And everyone had watched Mr. Calder take the froobie, while the new kid had backed away to the other side of the schoolyard as Mr. Calder raised the yellow plastic froobie to his ear, just like the football players did when they wanted to throw footballs like grownups. But when the froobie was ready to go, bang.
And Mr. Calder was only partly left. Outside the infirmary, the strangers were still examining the area for the sprayed pieces of Mr. Calder. Lights came on, and there were television cameras, and everyone was talking about how hard it must have been on Jimmy and Kathy to see such a horrible thing at their ages, so Kathy started to cry, and since Kathy was crying and everyone said it was horrible and since Jimmy's mother was hugging him as if something horrible had happened, Jimmy started to cry, too.
"The poor babies," said someone, and Jimmy couldn't stop crying. All this over Mr. Calder, who went up like a little firecracker with some of him left.
The two agents caught the nightly news on television as they went over their day's notes. There were the two children, crying away before the television cameras. The schoolyard. And Calder's home.
"A modest home on a well-kept street," said the announcer of the local television station.

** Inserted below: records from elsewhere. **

-- ==== Sys2Proof/Certificates/Slice0/Obligations.lean ====
section
/-! DEFINITION. The statements for the provers, from the numbered rules of spec/. Where a statement rests on a decision the
spec marks as its own (`[decision: ...]`, rows D<n> of 92_eei_decisions.md) or on an inference it marks `[derived: ...]`, its
docstring says so; log <n> is notes/assumptions/<n>.md. -/

open Sys2Proof Sys2Proof.Machine

/-! ### Encoding -/

/-- R51: `opcode = (byte >> 4) & 0xF`, `operand = byte & 0xF`, for every byte, with no failure mode; the instruction is a
function of the two. -/
def Obligations.DecodeSplitsEveryByte : Prop :=
  ∀ byte : Byte,
    (opcodeOf byte).toNat = (byte.toNat >>> 4) &&& 0xF ∧ (operandOf byte).toNat = byte.toNat &&& 0xF ∧
    ∀ rest : List Byte, decode (byte :: rest) = .ok (instrOf (opcodeOf byte) (operandOf byte), rest)

/-- R52: `encode(opcode, operand) = (opcode << 4) | operand`, and encoding and decoding undo each other, on the two fields,
on all instructions with every operand, and on all 256 bytes. -/
def Obligations.DecodeAndEncodeAgree : Prop :=
  (∀ op n : Nibble, (encodeFields op n).toNat = (op.toNat <<< 4) ||| n.toNat ∧
    opcodeOf (encodeFields op n) = op ∧ operandOf (encodeFields op n) = n) ∧
  (∀ byte : Byte, encodeFields (opcodeOf byte) (operandOf byte) = byte) ∧
  (∀ (i : Instr) (rest : List Byte), i.wellFormed = true → decode (encode i ++ rest) = .ok (i, rest)) ∧
  (∀ (byte : Byte) (rest : List Byte), ∃ i : Instr, decode (byte :: rest) = .ok (i, rest) ∧ encode i = [byte])

/-- Bytes written out from the opcode map (R55) and the listing of 95_test_vectors.md B1 decode to the instruction they
stand for, one per family. -/
def Obligations.WrittenOutWordsDecode : Prop :=
  decode [0b00001111#8] = .ok (.nop 15, []) ∧ decode [0b00011101#8] = .ok (.lda 13, []) ∧
  decode [0b00100001#8] = .ok (.add 1, []) ∧ decode [0b00111110#8] = .ok (.sub 14, []) ∧
  decode [0b01000010#8] = .ok (.sto 2, []) ∧ decode [0b01010000#8] = .ok (.out 0, []) ∧
  decode [0b01100011#8] = .ok (.jmp 3, []) ∧ decode [0b01110000#8] = .ok (.hlt 0, []) ∧
  decode [0b10001111#8] = .ok (.cmp 15, []) ∧ decode [0b10100101#8] = .ok (.unrA 5, [])

/-- R58: "every 8-bit value decodes into either a defined or a safely-ignored opcode": every byte is an instruction, and
executing it in any state answers a next state. -/
def Obligations.EveryByteExecutes : Prop :=
  ∀ (byte : Byte) (s : State), ∃ (i : Instr) (t : State), decode [byte] = .ok (i, []) ∧ exec i s = .next t

/-- R57: for NOP, OUT, HLT and the unrecognized opcodes all 16 operand values behave alike (IR, which the fetch has
written, is the same in both runs here), and 0x00 to 0x0F are sixteen encodings of NOP. -/
def Obligations.IgnoredOperandBitsDoNothing : Prop :=
  (∀ (op x y : Nibble) (s : State), op = 0x0#4 ∨ op = 0x5#4 ∨ op = 0x7#4 ∨ 9 ≤ op.toNat →
    exec (decodeByte (encodeFields op x)) s = exec (decodeByte (encodeFields op y)) s) ∧
  (∀ byte : Byte, byte.toNat ≤ 0x0F → ∃ n : Nibble, decodeByte byte = .nop n)

/-! ### One instruction each: its bytes, its effect, and what it leaves unchanged

`s` is the state the fetch has left: its `ir` is the fetched byte, its `pc` the instruction's own address. -/

/-- R80, with its corner case (c): over memory that reads all zero every cycle is such a NOP and leaves the memory so. -/
def Obligations.NopOnlyAdvancesPc : Prop :=
  (∀ n : Nibble, decodeByte (BitVec.ofNat 8 (0x00 + n.toNat)) = .nop n) ∧
  (∀ (n : Nibble) (s : State), ∃ t, exec (.nop n) s = .next t ∧ t.pc.toNat = (s.pc.toNat + 1) % 16 ∧
    t.acc = s.acc ∧ t.ir = s.ir ∧ t.halt = s.halt ∧ t.trace = s.trace ∧ SameMemory s t) ∧
  (∀ s : State, s.halt = false → (∀ a : Addr, s.memRead a = 0x00#8) → ∃ t, step s = .next t ∧
    t.pc.toNat = (s.pc.toNat + 1) % 16 ∧ t.acc = s.acc ∧ t.ir = 0x00#8 ∧ t.halt = false ∧ t.trace = s.trace ∧
    ∀ a : Addr, t.memRead a = 0x00#8)

/-- LDA (42_load_store.md, "## LDA"). That ACC takes the whole cell is the spec's decision D1 (log 3). -/
def Obligations.LdaLoadsTheWholeCell : Prop :=
  (∀ a : Addr, decodeByte (BitVec.ofNat 8 (0x10 + a.toNat)) = .lda a) ∧
  (∀ (a : Addr) (s : State), ∃ t, exec (.lda a) s = .next t ∧ t.acc = s.memRead a ∧
    t.pc.toNat = (s.pc.toNat + 1) % 16 ∧ t.ir = s.ir ∧ t.halt = s.halt ∧ t.trace = s.trace ∧ SameMemory s t)

/-- R90: `ACC <- zext_8((ACC + m) & 0xF)`, which is the 4-bit sum of the low nibbles. -/
def Obligations.AddIsTheSumModuloSixteen : Prop :=
  (∀ a : Addr, decodeByte (BitVec.ofNat 8 (0x20 + a.toNat)) = .add a) ∧
  (∀ (a : Addr) (s : State), ∃ t, exec (.add a) s = .next t ∧
    t.acc.toNat = (s.acc.toNat + (s.memRead a).toNat) % 16 ∧
    t.acc = (lowNibble s.acc + lowNibble (s.memRead a)).setWidth 8 ∧
    t.pc.toNat = (s.pc.toNat + 1) % 16 ∧ t.ir = s.ir ∧ t.halt = s.halt ∧ t.trace = s.trace ∧ SameMemory s t)

/-- R91: `ACC <- zext_8((ACC - m) & 0xF)`, an integer difference reduced modulo 16, which is the 4-bit difference of the
low nibbles. -/
def Obligations.SubIsTheDifferenceModuloSixteen : Prop :=
  (∀ a : Addr, decodeByte (BitVec.ofNat 8 (0x30 + a.toNat)) = .sub a) ∧
  (∀ (a : Addr) (s : State), ∃ t, exec (.sub a) s = .next t ∧
    (t.acc.toNat : Int) = ((s.acc.toNat : Int) - ((s.memRead a).toNat : Int)) % 16 ∧
    t.acc = (lowNibble s.acc - lowNibble (s.memRead a)).setWidth 8 ∧
    t.pc.toNat = (s.pc.toNat + 1) % 16 ∧ t.ir = s.ir ∧ t.halt = s.halt ∧ t.trace = s.trace ∧ SameMemory s t)

/-- STO (42_load_store.md, "## STO"): the address stored to is the operand itself, and every other cell reads as before.
That the cell takes all 8 bits of ACC is the spec's decision D3 (log 3). -/
def Obligations.StoStoresTheWholeAccumulator : Prop :=
  (∀ a : Addr, decodeByte (BitVec.ofNat 8 (0x40 + a.toNat)) = .sto a) ∧
  (∀ (a : Addr) (s : State), ∃ t, exec (.sto a) s = .next t ∧
    t.memRead (effectiveAddress a) = s.acc ∧ SameMemoryBut (effectiveAddress a) s t ∧ effectiveAddress a = a ∧
    t.pc.toNat = (s.pc.toNat + 1) % 16 ∧ t.acc = s.acc ∧ t.ir = s.ir ∧ t.halt = s.halt ∧ t.trace = s.trace)

/-- OUT (44_output.md, "## OUT"): one event, after all earlier ones. That it carries all 8 bits of ACC is the spec's
decision D3 (log 3); that events are recorded in `trace` is the model's (log 1). -/
def Obligations.OutEmitsTheAccumulator : Prop :=
  (∀ n : Nibble, decodeByte (BitVec.ofNat 8 (0x50 + n.toNat)) = .out n) ∧
  (∀ (n : Nibble) (s : State), ∃ t, exec (.out n) s = .next t ∧ t.trace = s.trace ++ [.out s.acc] ∧
    t.outValues = s.outValues ++ [s.acc] ∧ t.diagOpcodes = s.diagOpcodes ∧
    t.pc.toNat = (s.pc.toNat + 1) % 16 ∧ t.acc = s.acc ∧ t.ir = s.ir ∧ t.halt = s.halt ∧ SameMemory s t)

/-- R100: the PC is the operand, whatever it was before. -/
def Obligations.JmpSetsPcToTheOperand : Prop :=
  (∀ a : Addr, decodeByte (BitVec.ofNat 8 (0x60 + a.toNat)) = .jmp a) ∧
  (∀ (a : Addr) (s : State), ∃ t, exec (.jmp a) s = .next t ∧ t.pc = a ∧
    t.acc = s.acc ∧ t.ir = s.ir ∧ t.halt = s.halt ∧ t.trace = s.trace ∧ SameMemory s t)

/-- HLT (46_halt.md, "## HLT"): HALT is 1, the PC stays, and every later tick changes nothing. The last clause rests on the
spec's decision D5 (log 4). -/
def Obligations.HltHaltsInPlace : Prop :=
  (∀ n : Nibble, decodeByte (BitVec.ofNat 8 (0x70 + n.toNat)) = .hlt n) ∧
  (∀ (n : Nibble) (s : State), ∃ t, exec (.hlt n) s = .next t ∧ t.halt = true ∧ t.pc = s.pc ∧
    t.acc = s.acc ∧ t.ir = s.ir ∧ t.trace = s.trace ∧ SameMemory s t ∧ step t = .next t)

/-- CMP (45_control_transfer.md, "## CMP"): a skip of 2 on equality, else 1, modulo 16. That all 8 bits take part is the
spec's decision D2 (log 3). -/
def Obligations.CmpSkipsOnEquality : Prop :=
  (∀ a : Addr, decodeByte (BitVec.ofNat 8 (0x80 + a.toNat)) = .cmp a) ∧
  (∀ (a : Addr) (s : State), ∃ t, exec (.cmp a) s = .next t ∧
    (s.acc = s.memRead a → t.pc.toNat = (s.pc.toNat + 2) % 16) ∧
    (s.acc ≠ s.memRead a → t.pc.toNat = (s.pc.toNat + 1) % 16) ∧
    t.acc = s.acc ∧ t.ir = s.ir ∧ t.halt = s.halt ∧ t.trace = s.trace ∧ SameMemory s t)

/-- UNR9, UNRA, UNRB, UNRC, UNRD, UNRE and UNRF (41_nop.md, "## Unrecognized opcodes 1001 to 1111"): nothing but the PC and
the diagnostic event with the opcode. The event is the spec's decision D6 (log 2). -/
def Obligations.UnrecognizedOpcodesAreNoOps : Prop :=
  ∀ (n : Nibble) (s : State) (i : Instr) (op : Nat),
    (i, op) ∈ [(Instr.unr9 n, 9), (.unrA n, 10), (.unrB n, 11), (.unrC n, 12), (.unrD n, 13), (.unrE n, 14), (.unrF n, 15)] →
    decodeByte (BitVec.ofNat 8 (16 * op + n.toNat)) = i ∧
    ∃ t, exec i s = .next t ∧ t.trace = s.trace ++ [.diag (BitVec.ofNat 4 op)] ∧ t.outValues = s.outValues ∧
      t.pc.toNat = (s.pc.toNat + 1) % 16 ∧ t.acc = s.acc ∧ t.ir = s.ir ∧ t.halt = s.halt ∧ SameMemory s t

/-! ### The cycle -/

/-- 40_cycle.md, "## 1. The cycle": when the byte at PC decodes to a well-formed instruction, the step latches the byte into
IR and runs that instruction; a halted step changes nothing (the spec's decision D5, log 4). -/
def Obligations.StepRunsTheDecodedInstruction : Prop :=
  ∀ (s : State) (i : Instr) (rest : List Byte),
    decode (s.memRead s.pc :: rest) = .ok (i, rest) → i.wellFormed = true →
    (s.halt = false → step s = exec i { s with ir := s.memRead s.pc }) ∧ (s.halt = true → step s = .next s)

/-- R67: every executed cycle puts the cell at the starting PC into IR, for every opcode, and nothing else writes IR. -/
def Obligations.FetchIsTheOnlyWriterOfIr : Prop :=
  (∀ (s t : State), s.halt = false → step s = .next t → t.ir = s.memRead s.pc) ∧
  (∀ (i : Instr) (s t : State), exec i s = .next t → t.ir = s.ir)

/-- R18: no instruction reads IR, and what IR held before a cycle has no influence on it. -/
def Obligations.IrIsNeverAnInput : Prop :=
  (∀ (i : Instr) (s t : State) (b : Byte), exec i s = .next t → exec i { s with ir := b } = .next { t with ir := b }) ∧
  (∀ (s : State) (b : Byte), s.halt = false → step { s with ir := b } = step s)

/-- 40_cycle.md, "## 4. Properties of the step": exactly one successor for every state and every content of memory; the
halted state is its own (the spec's decision D5, log 4). -/
def Obligations.EveryStateHasOneSuccessor : Prop :=
  ∀ s : State, (∃! t : State, step s = .next t) ∧ (s.halt = true → step s = .next s)

/-- 40_cycle.md R66 for any number of ticks: a halted machine never changes again. Rests on the spec's decision D5
(log 4). -/
def Obligations.HaltedMachineStaysAsItIs : Prop :=
  ∀ (n : Nat) (s : State), s.halt = true → Sys2Proof.core.run n s = .next s

/-- 10_state.md, "## 6. Halt flag": a step leaves HALT at 1 exactly where it was 1 or the fetched byte is an HLT. Rests on
D5 for the halted case (log 4). -/
def Obligations.HaltRisesByHltAlone : Prop :=
  ∀ s t : State, step s = .next t → (t.halt = true ↔ s.halt = true ∨ opcodeOf (s.memRead s.pc) = 0b0111#4)

/-- 10_state.md, "## 4. Program counter", the table of new PCs. The CMP row compares whole bytes, the spec's decision D2
(log 3). -/
def Obligations.PcFollowsTheUpdateTable : Prop :=
  ∀ s t : State, s.halt = false → step s = .next t →
    t.pc.toNat =
      if opcodeOf (s.memRead s.pc) = 0b0110#4 then (operandOf (s.memRead s.pc)).toNat
      else if opcodeOf (s.memRead s.pc) = 0b0111#4 then s.pc.toNat
      else if opcodeOf (s.memRead s.pc) = 0b1000#4 ∧ s.acc = s.memRead (operandOf (s.memRead s.pc)) then
        (s.pc.toNat + 2) % 16
      else (s.pc.toNat + 1) % 16

/-- R17: the PC wraps without an event, a flag or a fault. A sequential instruction goes from 15 to 0, a CMP that skips from
14 to 0 and from 15 to 1; and everything else an instruction does is the same at every PC. -/
def Obligations.PcWrapsSilently : Prop :=
  (∀ (s : State) (i : Instr), s.pc = 15#4 → i.opcode ≠ 0b0110#4 → i.opcode ≠ 0b0111#4 → i.opcode ≠ 0b1000#4 →
    ∃ t, exec i s = .next t ∧ t.pc = 0#4) ∧
  (∀ (s : State) (a : Addr), s.acc = s.memRead a →
    (s.pc = 14#4 → ∃ t, exec (.cmp a) s = .next t ∧ t.pc = 0#4) ∧
    (s.pc = 15#4 → ∃ t, exec (.cmp a) s = .next t ∧ t.pc = 1#4)) ∧
  (∀ (i : Instr) (s t : State) (p : Addr), exec i s = .next t →
    ∃ u, exec i { s with pc := p } = .next u ∧ u = { t with pc := u.pc })

/-- 10_state.md, "## 3. Accumulator", the table of who writes ACC and what. The LDA row's whole cell is the spec's decision
D1 (log 3). -/
def Obligations.AccFollowsTheWriteTable : Prop :=
  ∀ s t : State, s.halt = false → step s = .next t →
    t.acc.toNat =
      if opcodeOf (s.memRead s.pc) = 0b0001#4 then (s.memRead (operandOf (s.memRead s.pc))).toNat
      else if opcodeOf (s.memRead s.pc) = 0b0010#4 then
        (s.acc.toNat + (s.memRead (operandOf (s.memRead s.pc))).toNat) % 16
      else if opcodeOf (s.memRead s.pc) = 0b0011#4 then
        (((s.acc.toNat : Int) - ((s.memRead (operandOf (s.memRead s.pc))).toNat : Int)) % 16).toNat
      else s.acc.toNat

/-- 20_memory.md, the table of accesses per instruction: after a step a cell reads as before, but for the cell a STO
addresses, which reads ACC (all 8 bits: the spec's decision D3, log 3). -/
def Obligations.StoIsTheOnlyMemoryWriter : Prop :=
  ∀ s t : State, s.halt = false → step s = .next t → ∀ a : Addr,
    t.memRead a =
      if opcodeOf (s.memRead s.pc) = 0b0100#4 ∧ a = operandOf (s.memRead s.pc) then s.acc else s.memRead a

/-- 40_cycle.md, "## 4. Properties of the step", on events: at most one a cycle, `Out(ACC)` for OUT, `Diag(opcode)` for 0x9
to 0xF, nothing otherwise, in the order of the cycles. The spec marks it as derived, the widths are D3 and the diagnostic
event D6 (log 2, 3); the record is the model's (log 1). -/
def Obligations.CycleEmitsAtMostOneEvent : Prop :=
  ∀ s t : State, s.halt = false → step s = .next t →
    t.trace = s.trace ++
      if opcodeOf (s.memRead s.pc) = 0b0101#4 then [.out s.acc]
      else if 9 ≤ (opcodeOf (s.memRead s.pc)).toNat then [.diag (opcodeOf (s.memRead s.pc))]
      else []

"Well kept, you can bet," said the agent who had questioned the children. "We had both sides and the front of the house covered. And the backyard neighbor was a retired Marine." He blew air out of his mouth and went over the notes. Somehow, apparently in the children's toy, a bomb had been smuggled in. But then why did Calder play with it? How had it happened that a child hadn't grabbed it first and blown himself up, instead of Calder?
How did anyone even know the subject was in Fairview? He had changed his name to Calder when his children were only babies, so they never knew his real name. No one at the factory where he was assistant purchasing agent knew his name. The agent at the plant had kept an eye on that.